"""

theorem exec_sra : exec (.sra rd rs1 rs2) s = execBinary (fun a b => a.sshiftRight (shiftAmount b)) rd rs1 rs2 s := rfl

theorem exec_slt : exec (.slt rd rs1 rs2) s = execBinary (fun a b => truthWord (ltSigned a b)) rd rs1 rs2 s := rfl

theorem exec_sltu : exec (.sltu rd rs1 rs2) s = execBinary (fun a b => truthWord (ltUnsigned a b)) rd rs1 rs2 s := rfl

theorem exec_xor : exec (.xor rd rs1 rs2) s = execBinary (· ^^^ ·) rd rs1 rs2 s := rfl

theorem exec_or : exec (.or rd rs1 rs2) s = execBinary (· ||| ·) rd rs1 rs2 s := rfl

theorem exec_and : exec (.and rd rs1 rs2) s = execBinary (· &&& ·) rd rs1 rs2 s := rfl

end

/-! ### Narrowing an integer (R8) -/

@[simp] theorem trunc32_signed (a : Word) : trunc32 (signed a) = a := BitVec.ofInt_toInt

theorem trunc32_natCast (k : Nat) : trunc32 k = BitVec.ofNat 32 k := BitVec.ofInt_natCast 32 k

@[simp] theorem trunc32_unsigned (a : Word) : trunc32 (unsigned a) = a := by
  rw [unsigned, trunc32_natCast, BitVec.ofNat_toNat, BitVec.setWidth_eq]

theorem trunc32_add (m n : Int) : trunc32 (m + n) = trunc32 m + trunc32 n := BitVec.ofInt_add m n

theorem trunc32_sub (m n : Int) : trunc32 (m - n) = trunc32 m - trunc32 n := by
  rw [sub_eq_add_neg, trunc32_add, BitVec.sub_eq_add_neg]
  exact congrArg (trunc32 m + ·) BitVec.ofInt_neg

theorem trunc32_mul (m n : Int) : trunc32 (m * n) = trunc32 m * trunc32 n := BitVec.ofInt_mul m n

/-! ### Shifts and comparisons over the integers -/

/-- The low five bits are the remainder by 32 (R95). -/
theorem shiftAmount_eq (a : Word) : shiftAmount a = a.toNat % 32 := by
  rw [shiftAmount, toNat_extract_div]
  simp

/-- A left shift multiplies the unsigned value (R123). -/
theorem shiftLeft_eq_trunc32 (a : Word) (n : Nat) : a <<< n = trunc32 (unsigned a * 2 ^ n) := by
  have hproduct : unsigned a * 2 ^ n = (a.toNat * 2 ^ n : Nat) := by simp [unsigned]
  rw [hproduct, trunc32_natCast]
  refine BitVec.eq_of_toNat_eq ?_
  rw [BitVec.toNat_shiftLeft, Nat.shiftLeft_eq, BitVec.toNat_ofNat]

/-- A logical right shift divides the unsigned value (R127). -/
theorem ushiftRight_eq_trunc32 (a : Word) (n : Nat) : a >>> n = trunc32 (unsigned a / 2 ^ n) := by
  have hvalue : unsigned (a >>> n) = unsigned a / 2 ^ n := by
    simp [unsigned, Nat.shiftRight_eq_div_pow]
  rw [← hvalue, trunc32_unsigned]

/-- An arithmetic right shift divides the signed value (R128). -/
theorem sshiftRight_eq_trunc32 (a : Word) (n : Nat) : a.sshiftRight n = trunc32 (signed a / 2 ^ n) := by
  have hvalue : signed (a.sshiftRight n) = signed a / 2 ^ n := by
    simp [signed, BitVec.toInt_sshiftRight, Int.shiftRight_eq_div_pow]
  rw [← hvalue, trunc32_signed]

/-- The comparison of signed values (R124). -/
theorem truthWord_ltSigned (a b : Word) : truthWord (ltSigned a b) = if signed a < signed b then 1 else 0 := by
  simp [truthWord, ltSigned]

/-- The comparison of unsigned values (R125). -/
theorem truthWord_ltUnsigned (a b : Word) : truthWord (ltUnsigned a b) = if unsigned a < unsigned b then 1 else 0 := by
  simp [truthWord, ltUnsigned]

end Sys2Proof.Machine

open Sys2Proof Sys2Proof.Machine

/-- Settles O23: narrowing commutes with sum and difference and gives back a word from either of its two readings. -/
theorem addAndSubResults : Obligations.AddAndSubResults := by
  refine ⟨encodedAs_row (.add 0 0 0), encodedAs_row (.sub 0 0 0), fun s rd rs1 rs2 => ?_⟩
  have hadd := exec_add rd rs1 rs2 s
  have hsub := exec_sub rd rs1 rs2 s
  refine ⟨register_result_of_exec hadd ?_, register_result_of_exec hadd ?_, register_result_of_exec hsub ?_,
    register_result_of_exec hsub ?_⟩
  · rw [trunc32_add, trunc32_unsigned, trunc32_unsigned]
  · rw [trunc32_add, trunc32_signed, trunc32_signed]
  · rw [trunc32_sub, trunc32_unsigned, trunc32_unsigned]
  · rw [trunc32_sub, trunc32_signed, trunc32_signed]

/-- Settles O24: each shift is the narrowed product or quotient by a power of two, for the amount `shiftAmount x[rs2]`. -/
theorem registerShiftResults : Obligations.RegisterShiftResults := by
  refine ⟨encodedAs_row (.sll 0 0 0), encodedAs_row (.srl 0 0 0), encodedAs_row (.sra 0 0 0), ?_⟩
  intro s rd rs1 rs2 n hn
  obtain rfl : n = shiftAmount (s.x rs2) := by rw [hn, shiftAmount_eq]
  exact ⟨register_result_of_exec (exec_sll rd rs1 rs2 s) (shiftLeft_eq_trunc32 _ _),
    register_result_of_exec (exec_srl rd rs1 rs2 s) (ushiftRight_eq_trunc32 _ _),
    register_result_of_exec (exec_sra rd rs1 rs2 s) (sshiftRight_eq_trunc32 _ _)⟩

"""

-- TASK PROMPT --
Here the job is to set down exactly the lines of the material above that fall between the one with "(unsigned a) = a := by" and the one with "have hvalue : signed", inclusive, and nothing beyond them.

-- YOUR SOLUTION --
@[simp] theorem trunc32_unsigned (a : Word) : trunc32 (unsigned a) = a := by
  rw [unsigned, trunc32_natCast, BitVec.ofNat_toNat, BitVec.setWidth_eq]

theorem trunc32_add (m n : Int) : trunc32 (m + n) = trunc32 m + trunc32 n := BitVec.ofInt_add m n

theorem trunc32_sub (m n : Int) : trunc32 (m - n) = trunc32 m - trunc32 n := by
  rw [sub_eq_add_neg, trunc32_add, BitVec.sub_eq_add_neg]
  exact congrArg (trunc32 m + ·) BitVec.ofInt_neg

theorem trunc32_mul (m n : Int) : trunc32 (m * n) = trunc32 m * trunc32 n := BitVec.ofInt_mul m n

/-! ### Shifts and comparisons over the integers -/

/-- The low five bits are the remainder by 32 (R95). -/
theorem shiftAmount_eq (a : Word) : shiftAmount a = a.toNat % 32 := by
  rw [shiftAmount, toNat_extract_div]
  simp

/-- A left shift multiplies the unsigned value (R123). -/
theorem shiftLeft_eq_trunc32 (a : Word) (n : Nat) : a <<< n = trunc32 (unsigned a * 2 ^ n) := by
  have hproduct : unsigned a * 2 ^ n = (a.toNat * 2 ^ n : Nat) := by simp [unsigned]
  rw [hproduct, trunc32_natCast]
  refine BitVec.eq_of_toNat_eq ?_
  rw [BitVec.toNat_shiftLeft, Nat.shiftLeft_eq, BitVec.toNat_ofNat]

/-- A logical right shift divides the unsigned value (R127). -/
theorem ushiftRight_eq_trunc32 (a : Word) (n : Nat) : a >>> n = trunc32 (unsigned a / 2 ^ n) := by
  have hvalue : unsigned (a >>> n) = unsigned a / 2 ^ n := by
    simp [unsigned, Nat.shiftRight_eq_div_pow]
  rw [← hvalue, trunc32_unsigned]

/-- An arithmetic right shift divides the signed value (R128). -/
theorem sshiftRight_eq_trunc32 (a : Word) (n : Nat) : a.sshiftRight n = trunc32 (signed a / 2 ^ n) := by
  have hvalue : signed (a.sshiftRight n) = signed a / 2 ^ n := by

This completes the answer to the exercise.